In the previous post, “GoldenGate and Oracle Data Integrator – A Perfect Match… Part 2: Replicate to Staging and Foundation”, I described the setup and configuration of GoldenGate via ODI 11g at a high level. Now we have the GoldenGate parameter files configured, replication is active from the source to both Staging and Foundation layer schemas, and the ODI Change Data Capture (CDC) framework is in place. In this, the final post in the series, I will switch the focus to ODI Change Data Capture (CDC), walking through several options to using change data in downstream ETL processes.

odi_journalizing

Real-Time ETL Using Oracle Data Integrator CDC

ETL mappings, built as Interfaces in Oracle Data Integrator 11g, are developed to populate the Access and Performance layer. Remember from previous posts that this layer is where the traditional star schemas are built and accessed by reporting and analytical tools, such as OBIEE. The Interfaces will use the ODI Change Data Capture (CDC) framework to flow data captured in the change tables through to the target. To recap, ODI CDC is setup to identify, capture, and deliver changes made to data in the source database. When Journalizing is started on a Model, not only are the GoldenGate parameter files created, but also the ODI CDC Framework is generated. The CDC framework includes the following:

  • Journals – tables (prefixed with J$) that hold references to the change records and the change type (insert/update/delete)
  • Journalizing views – (prefixed with JV$, JV$D) provide access to the change data by joining the journal table to the fully replicated table, and are used by IKM’s and LKM’s to access the change rows
  • Capture processes – captures changed data from source datastores (in this example, Oracle GoldenGate)
  • Subscribers – entities that consume the changed data as a consistent set

When the change data is consumed for a specific set of tables, the “window” is extended for that change set. This will essentially freeze the set of change data by only allowing transactions between the minimum and maximum WINDOW_ID (equivalent to the SCN) to be consumed, ensuring that no transactions are missed and allowing for consistency across the dataset. Once the data has been processed, the set of change data for that given window is purged from the change tables. More detailed information on ODI Change Data Capture can be found here.

Using Journalized Data

Once journalizing is setup and changes are being captured, building an interface for real-time data warehousing is quite simple. Well, sort of simple. Add the journalized Datastore to the Interface as a source and check the “Journalized data only” checkbox. This will change the source of the Interface in the generated code to be the JV$ change view rather than the actual table.
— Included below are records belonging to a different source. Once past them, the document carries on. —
/-- Two slots of a sled are neighbours (R26). -/
def slotsMeet (a b : Nat) : Bool :=
  decide ((a / 4 - b / 4) + (b / 4 - a / 4) + (a % 4 - b % 4) + (b % 4 - a % 4) = 1)

/-- The hop to the next member is one that R26 knows: to a neighbour on the sled, or by a route to another sled. DEDUCED (log entry 74): a
hop within the chip, which a line of one member has, crosses no link and is legal. -/
def State.hopLegal (s : State) (l : Line) : Bool :=
  let a := l.succ
  if a / 16 == s.chipAddr / 16 then true
  else if a / 256 == s.chipAddr / 256 then slotsMeet (s.chipAddr / 16 % 16) (a / 16 % 16)
  else (s.wiredPort a).isSome

/-- The hop to the next member is legal and has credits for VC2, VC4 and VC6 (R65). -/
def State.hopCredits (s : State) (l : Line) : Bool :=
  s.hopLegal l && match s.wiredPort l.succ with
  | some d => [2, 4, 6].all fun v => s.rf (adrLnkVcBuf d v) 15 0 != 0
  | none => true

/-- The descriptor of a line packet can be used: its CRC, counts and lengths agree, and this member stands at POSITION
(R65, R384). -/
def State.lineShape (s : State) (p : Nat) (pk : List Byte) : Bool :=
  let len := u32 pk 0x18
  let d := s.readHearth p (u32 pk 0x14) len
  let l := parseLine pk d
  let n := l.members.length
  decide (32 ≤ len) && u32 d 0x1C == crc32c (slice d 0 0x1C) && decide (1 ≤ n) && decide (n ≤ 256)
    && decide (1 ≤ l.total) && decide (l.total ≤ 4096) && decide (1 ≤ l.layers.length) && decide (l.layers.length ≤ 64)
    && len == 32 + roundUp (4 * n) 64 + 64 * l.layers.length && decide (l.position < n)
    && decide (l.firstLayer + l.layers.length ≤ l.total) && noDup l.members && l.members.getD l.position 0 == s.partAddr p
    && l.entry == (l.position == 0)

/-- The line that a line packet and its descriptor name. -/
def State.lineOf (s : State) (p : Nat) (pk : List Byte) : Line := parseLine pk (s.readHearth p (u32 pk 0x14) (u32 pk 0x18))

/-- A line-reroute names the line as it stands, hop routing apart (R385). -/
def sameLine (o l : Line) : Bool :=
  o.members == l.members && o.position == l.position && o.firstLayer == l.firstLayer && o.total == l.total
    && o.actFmt == l.actFmt && (o.layers.map fun x => { x with uCodes := [] }) == l.layers

/-- Ranges of Hearth that a line packet's check reads: its descriptor and, for a line to be set up, U of its layers. -/
def State.lineReads (s : State) (p : Nat) (pk : List Byte) (reroute : Bool) : List Nat :=
  s.poisonHits p (u32 pk 0x14) (u32 pk 0x18)
    ++ if reroute || !s.lineShape p pk then [] else (s.lineOf p pk).layers.flatMap fun r => s.poisonHits p r.u r.uBytes

/-- The member's own check of a line-setup or line-reroute packet (R65, R66, R69, R94, R171, R223, R327, R385): 0 when it
passes, else the failing status. -/
def State.lineCheck (s : State) (p : Nat) (pk : List Byte) (reroute : Bool) : Nat :=
  let l := s.lineOf p pk
  if !s.addrValid then 0x14
  else if !(s.lineReads p pk reroute).isEmpty then 0x7F
  else if !s.lineShape p pk || !(l.layers.all (s.layerOk p)) || !s.hopCredits l then 0x11
  else if reroute then
    match s.line? p l.id with
    | none => 0x11
    | some o => if !sameLine o l then 0x11 else if s.hopFenced l.succ then 0x13 else 0
  else if (s.linesHeld p).any (fun x => x.id == l.id) || decide (8 ≤ (s.linesHeld p).length) then 0x11
  else if !(l.layers.all (s.layerOwned p)) then 0x14
  else if s.hopFenced l.succ then 0x13
  else if !s.lineRoom p l || !s.banksFit p l then 0x12 else 0

/-- PARAM_OFFSET of a line packet whose own check gave BAD_PARAM: LINE_ID where its line exists already, or does not, and
else DESC, which names what the check read (R348, R384). -/
def State.lineOff (s : State) (p : Nat) (pk : List Byte) (reroute : Bool) : Nat :=
  let l := s.lineOf p pk
  if s.lineShape p pk && (l.layers.all (s.layerOk p)) && s.hopCredits l && (!reroute || (s.line? p l.id).isNone) then 0x10
  else 0x14

/-- A member's check of its packet meets poison (R134). -/
def State.noteDesc (s : State) (p : Nat) (pk : List Byte) (reroute : Bool) : State := s.notePoison p (s.lineReads p pk reroute)

/-! Frames of a line (R385, and log entry 22 for the bodies that the manual does not lay out). -/

/-- The 16-byte body of R385. -/
def lineBody (op st pos line tag : Nat) : List Byte :=
  withCrc (leBytes 1 op ++ leBytes 1 st ++ leBytes 2 pos ++ leBytes 2 line ++ leBytes 2 0 ++ leBytes 4 tag)

/-- A stream frame: R385's body with a phase for FAIL_POS, then STREAM_ID, the length gathered so far, data and a CRC.
DESIGN CHOICE (log entry 22): the manual gives these frames no layout. -/
def streamBody (op st phase line tag stream len : Nat) (data : List Byte) : List Byte :=
  lineBody op st phase line tag ++ withCrc (leBytes 4 stream ++ leBytes 4 len ++ data)

/-- The CRCs of a sequence-state frame are good. -/
def lineFrameGood (b : List Byte) : Bool :=
  u32 b (32 + 0xC) == crc32c (slice b 32 0xC)
    && (b.length ≤ 48 || u32 b (b.length - 4) == crc32c (slice b 48 (b.length - 52)))

/-- Send a sequence-state frame to the next member of a line. -/
def State.sendLine (s : State) (p : Nat) (l : Line) (body : List Byte) : State := s.sendFrame p 4 4 l.succ 0 0 body

/-- A notice about a line: KIND 0 broken, 1 dissolved. DESIGN CHOICE (log entry 22). -/
def noticeBody (line kind : Nat) : List Byte := withCrc (leBytes 2 line ++ leBytes 1 kind ++ leBytes 1 0)

/-- An event of a line. -/
def State.seqEvent (s : State) (code p line : Nat) : State := s.event code (line % 256) p

/-- The sender of a broken hop notifies the entry member and records 0x1203 (R98 and the chapter's Edges). -/
def State.noticeBroken (s : State) (p : Nat) (l : Line) : State :=
  (s.sendFrame p 5 6 l.entryAddr 0 0 (noticeBody l.id 0)).seqEvent 0x1203 p l.id

/-- Every line of a partition sends its line-broken notice (R500, R502). -/
def State.noticeAll (s : State) (p : Nat) : State := s.each (s.part p).lines fun s l => s.noticeBroken p l

/-- Lines whose outgoing hop leaves by port `d` are broken when its link goes down. -/
def State.linesDown (s : State) (d : Nat) : State :=
  s.each allParts fun s p => s.each (s.part p).lines fun s l =>
    if s.wiredPort l.succ == some d then s.noticeBroken p l else s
The JV$ view will contain only the change rows available within the window after the “extend window” process is called. The Interface is executed and the journal is purged, setting up the process for the next run.

journalizing_interface

Now, I did say this process is sort of simple. There is a restriction that only one journalized Datastore can be used per Interface. So in the case that both the EMPLOYEE and DEPARTMENT tables are journalized, only one is allowed to have the “Journalized data only” checkbox selected when used as a source in the Interface. Fortunately, there are several ways to work around this limitation.

Parent-Child Relationship

Often a join between two source tables is due to a parent-child relationship: Department->Employee, Order->Order Line, etc. In this situation, and with any join really, we want to capture the change data from each individual table and only lookup additional data from the other table via the join when necessary to complete the full record. Unfortunately, this setup is not possible in a single Interface as was just described. So how do we work around it?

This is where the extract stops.